Graphical User Interfaces can be Patentable within the U.S. Alice Framework

Graphical User Interfaces can be Patentable within the U.S. Alice Framework

A recent case from the United States Court of Appeals for the Federal Circuit sheds more light on what types of Computer Implemented Inventions might be considered patentable.

The patents in this case (Trading Technologies Int., Inc. v. CQG) relate to user interfaces, and in particular to user interfaces designed to facilitate real-time trading. The ’132 and ’304 patents describe and claim a method and system for the electronic trading of stocks, bonds, futures, options and similar products. The patents explain problems that arise when a trader attempts to enter an order at a particular price, but misses the price because the market moved before the order was entered and executed. It also sometimes occurred that trades were executed at different prices than intended, due to rapid market movement.

To address these problems, the patents are for “[a] method and system for reducing the time it takes for a trader to place a trade when electronically trading on an exchange, thus increasing the likelihood that the trader will have orders filled at desirable prices and quantities”. The patents describe a trading system in which a graphical user interface “display[s] the market depth of a commodity traded in a market, including a dynamic display for a plurality of bids and for a plurality of asks in the market for the commodity and a static display of prices corresponding to the plurality of bids and asks” (’132 patent col. 3, ll. 11–16; ’304 patent col. 3, ll. 15–20). In the patented system the bid and asked prices are displayed dynamically along the static display, and the system pairs orders with the static display of prices and prevents order entry at a changed price.
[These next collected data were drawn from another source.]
/-- The parameters with one value stored (R164). -/
def Params.put (ps : Params) (p : Param) (v : BitVec 32) : Params :=
  match p with
  | .windowBase => { ps with windowBase := v }
  | .pairId => { ps with pairId := v.setWidth 16 }
  | .windowSize => { ps with windowSize := v.toNat }
  | .memLimit => { ps with memLimit := v.toNat }
  | .holdLimit => { ps with holdLimit := v.toNat }
  | .retxInterval => { ps with retxInterval := v.toNat }
  | .retryLimit => { ps with retryLimit := v.toNat }
  | .silenceLimit => { ps with silenceLimit := v.toNat }
  | .journalReserve => { ps with journalReserve := v.toNat }
  | .highWater => { ps with highWater := v.toNat }
  | .lowWater => { ps with lowWater := v.toNat }
  | .sweepShare => { ps with sweepShare := v.toNat }
  | .applyBurst => { ps with applyBurst := v.toNat }
  | .autoRepair => { ps with autoRepair := v == 1 }

/-! ## The CRC of the pair link (R75) -/

/-- One bit of the CRC register: shift left, and subtract the generator 0x04C1_1DB7 when a one leaves. -/
def crcBit (r : BitVec 32) : BitVec 32 :=
  if r.msb then (r <<< 1) ^^^ 0x04C11DB7#32 else r <<< 1

/-- One byte, most significant bit first. -/
def crcByte (r : BitVec 32) (b : Byte) : BitVec 32 :=
  crcBit (crcBit (crcBit (crcBit (crcBit (crcBit (crcBit (crcBit (r ^^^ (b.setWidth 32 <<< 24)))))))))

/-- The CRC over the type byte and the body: the register starts at all ones and is inverted at the end. -/
def crc32 (content : List Byte) : BitVec 32 := ~~~ (content.foldl crcByte 0xFFFFFFFF#32)

/-! ## Frames (R74, R75, R181) -/

/-- A frame's type. -/
def LinkFrame.type : LinkFrame → FrameType
  | .hello _ => .hello
  | .start _ _ => .start
  | .ready _ => .ready
  | .data _ _ => .data
  | .ack _ => .ack
  | .nak _ => .nak
  | .idle => .idle
  | .halt _ => .halt

/-- The type bytes (Table 10.6). -/
def FrameType.code : FrameType → Byte
  | .hello => 0x01
  | .start => 0x02
  | .ready => 0x03
  | .data => 0x10
  | .ack => 0x20
  | .nak => 0x21
  | .idle => 0x30
  | .halt => 0x3F

/-- The type a byte names, if any (Table 10.6). -/
def FrameType.ofCode (b : Byte) : Option FrameType :=
  if b = 0x01 then some .hello else if b = 0x02 then some .start else if b = 0x03 then some .ready
  else if b = 0x10 then some .data else if b = 0x20 then some .ack else if b = 0x21 then some .nak
  else if b = 0x30 then some .idle else if b = 0x3F then some .halt else none

/-- A HELLO's role byte (Table 10.2). -/
def HelloRole.code : HelloRole → Byte
  | .primary => 0x01
  | .replica => 0x02

/-- The role a HELLO's byte names: Primary or Replica, any other value failing the range check (R181). -/
def helloRole (b : Byte) : Option HelloRole :=
  if b = 0x01 then some .primary else if b = 0x02 then some .replica else none

/-- START mode codes (R181). -/
def SessionMode.code : SessionMode → Byte
  | .full => 0x01
  | .incremental => 0x02

/-- The mode a START's byte names. -/
def sessionMode (b : Byte) : Option SessionMode :=
  if b = 0x01 then some .full else if b = 0x02 then some .incremental else none

/-- HELLO flags: continuity in bit 0, queue-empty in bit 1 (R181). -/
def helloFlags (continuity queueEmpty : Bool) : Byte :=
  0#6 ++ BitVec.ofBool queueEmpty ++ BitVec.ofBool continuity

/-- The body of a frame (Table 10.6). -/
def LinkFrame.body : LinkFrame → List Byte
  | .hello h => h.role.code :: (bytes16 h.pairId ++ (bytes16 h.session ++ [helloFlags h.continuity h.queueEmpty]))
  | .start session mode => bytes16 session ++ [mode.code]
  | .ready session => bytes16 session
  | .data seq (.line l m d) => seq :: 0x01 :: (bytesLine l ++ (bytesMask m ++ d.toList))
  | .data seq (.image l d) => seq :: 0x02 :: (bytesLine l ++ d.toList)
  | .data seq (.marker t) => seq :: 0x03 :: bytes16 t
  | .ack n => [n]
  | .nak n => [n]
  | .idle => []
  | .halt r => [r.code]

/-- The bytes of a frame between START-OF-FRAME and END-OF-FRAME: type, body and CRC (R180, R181). -/
def LinkFrame.encode (f : LinkFrame) : List Byte :=
  let content := f.type.code :: f.body
  content ++ bytes32 (crc32 content)

/-- A DATA line index: three bytes, a value above 4,194,303 failing the range check (R181). -/
def lineField (b2 b1 b0 : Byte) : Option LineIndex :=
  if b2.extractLsb' 6 2 = 0 then some (b2.extractLsb' 0 6 ++ b1 ++ b0) else none

/-- The body of a HELLO: length 6, and every field in range (R181). -/
def parseHello : List Byte → Option LinkFrame
  | [role, p1, p0, s1, s0, flags] =>
    if flags.extractLsb' 2 6 = 0 then
      (helloRole role).map fun r =>
        .hello { role := r, pairId := p1 ++ p0, session := s1 ++ s0,
                 continuity := flags.getLsbD 0, queueEmpty := flags.getLsbD 1 }
    else none
  | _ => none

/-- The body of a START: length 3, a session that is not 0, a known mode (R181). -/
def parseStart : List Byte → Option LinkFrame
  | [s1, s0, mode] => if s1 ++ s0 = 0#16 then none else (sessionMode mode).map (.start (s1 ++ s0))
  | _ => none

/-- The body of a READY: length 2, a session that is not 0 (R181). -/
def parseReady : List Byte → Option LinkFrame
  | [s1, s0] => if s1 ++ s0 = 0#16 then none else some (.ready (s1 ++ s0))
  | _ => none

/-- The body of a DATA frame, by the record kind its kind byte names; a LINE mask of zero fails (R181). -/
def parseData : List Byte → Option LinkFrame
  | seq :: kind :: rest =>
    if kind = 0x01 then
      match rest with
      | b2 :: b1 :: b0 :: tail =>
        if tail.length = 72 then
          if maskOfBytes (tail.take 8) = 0 then none
          else (lineField b2 b1 b0).map fun l =>
            .data seq (.line l (maskOfBytes (tail.take 8)) (lineOfBytes (tail.drop 8)))
        else none
      | _ => none
    else if kind = 0x02 then
      match rest with
      | b2 :: b1 :: b0 :: tail =>
        if tail.length = 64 then (lineField b2 b1 b0).map fun l => .data seq (.image l (lineOfBytes tail)) else none
      | _ => none
    else if kind = 0x03 then
      match rest with
      | [t1, t0] => some (.data seq (.marker (t1 ++ t0)))
      | _ => none
    else none
  | _ => none

/-- The type, length and range checks over the type byte and the body (R75). -/
def parseContent : List Byte → Option LinkFrame
  | [] => none
  | code :: body =>
    match FrameType.ofCode code with
    | none => none
    | some .hello => parseHello body
    | some .start => parseStart body
    | some .ready => parseReady body
    | some .data => parseData body
    | some .ack => match body with | [n] => some (.ack n) | _ => none
    | some .nak => match body with | [n] => some (.nak n) | _ => none
    | some .idle => match body with | [] => some .idle | _ => none
    | some .halt => match body with | [r] => (haltReason r).map .halt | _ => none

/-- The four checks of R75 on the bytes gathered, the last four taken as the CRC (R180): the frame, when it is valid. -/
def checkFrame (bytes : List Byte) : Option LinkFrame :=
  if bytes.length < 5 then none
  else
    let content := bytes.take (bytes.length - 4)
    if bytes.drop (bytes.length - 4) = bytes32 (crc32 content) then parseContent content else none

/-- The frames whose fields hold the values Table 4.1 lists: no session 0 in START or READY, no empty LINE mask. -/
def LinkFrame.wf : LinkFrame → Bool
  | .start session _ => session != 0
  | .ready session => session != 0
  | .data _ (.line _ mask _) => mask != 0
  | _ => true

/-! ## Bus transactions and the mirror window (R2, R3, R5, R14) -/

/-- The byte addresses a transaction writes (R2): the set lanes of a beat, or all 64 bytes from the address upward modulo 2^32. -/
def written (t : BusTxn) : List Addr :=
  match t.access with
  | .readBeat => []
  | .readLine => []
  | .writeBeat lanes _ =>
    ((List.range 8).filter fun j => lanes.getLsbD j).map fun j => (t.addr &&& ~~~7#32) + BitVec.ofNat 32 j
  | .writeLine _ => (List.range 64).map fun j => t.addr + BitVec.ofNat 32 j

/-- Whether the transaction is a write. -/
def isWriteTxn (t : BusTxn) : Bool :=
  match t.access with
  | .readBeat => false
  | .readLine => false
  | .writeBeat _ _ => true
  | .writeLine _ => true

/-- A LINE write whose address has a low six bit set (R2). -/
def misalignedLineWrite (t : BusTxn) : Bool :=
  match t.access with
  | .writeLine _ => t.addr.extractLsb' 0 6 != 0
  | _ => false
The issue in this case is whether the claims recite patentable subject matter or are merely directed to an abstract idea. The Court’s opinion in Alice Corporation Pty. Ltd. v. CLS Bank International, 134 S.Ct. 2347 (2014), provides the framework for patent-eligibility of business methods. The Court explained that a patent’s claim falls outside § 101 where:

  • it is “directed to” a patent-ineligible concept, i.e., a law of nature, natural phenomenon, or abstract idea, and
  • if so, the particular elements of the claim, considered “both individually and ‘as an ordered combination,’” do not add enough to “‘transform the nature of the claim’ into a patent-eligible application.”

Based on this Alice framework, the District Court in this case explained that the challenged patents do not simply claim displaying information on a graphical user interface. The claims require a specific, structured graphical user interface paired with a prescribed functionality directly related to the graphical user interface’s structure that is addressed to and resolves a specifically identified problem in the prior state of the art. The District Court concluded that the patented subject matter meets the eligibility standards of Alice Step 1. The Court of Appeal concurred with the District Court, for all of the reasons articulated by the District Court, including that the graphical user interface system of these two patents is not an idea that has long existed and satisfies the threshold criterion of an abstract idea and ineligible concept, as the court explained in Mayo Collaborative Services v. Prometheus Laboratories, Inc., 566 U.S. 66, 73 (2012) (the patent must “amount to significantly more in practice than a patent upon the [ineligible concept itself]”).

This case provides some valuable indications on how to anticipate and to overcome excluded-subject objections in the U.S. In particular, it provides an indication that a graphical user interface may be patentable, if specifically configured to provide new functionality.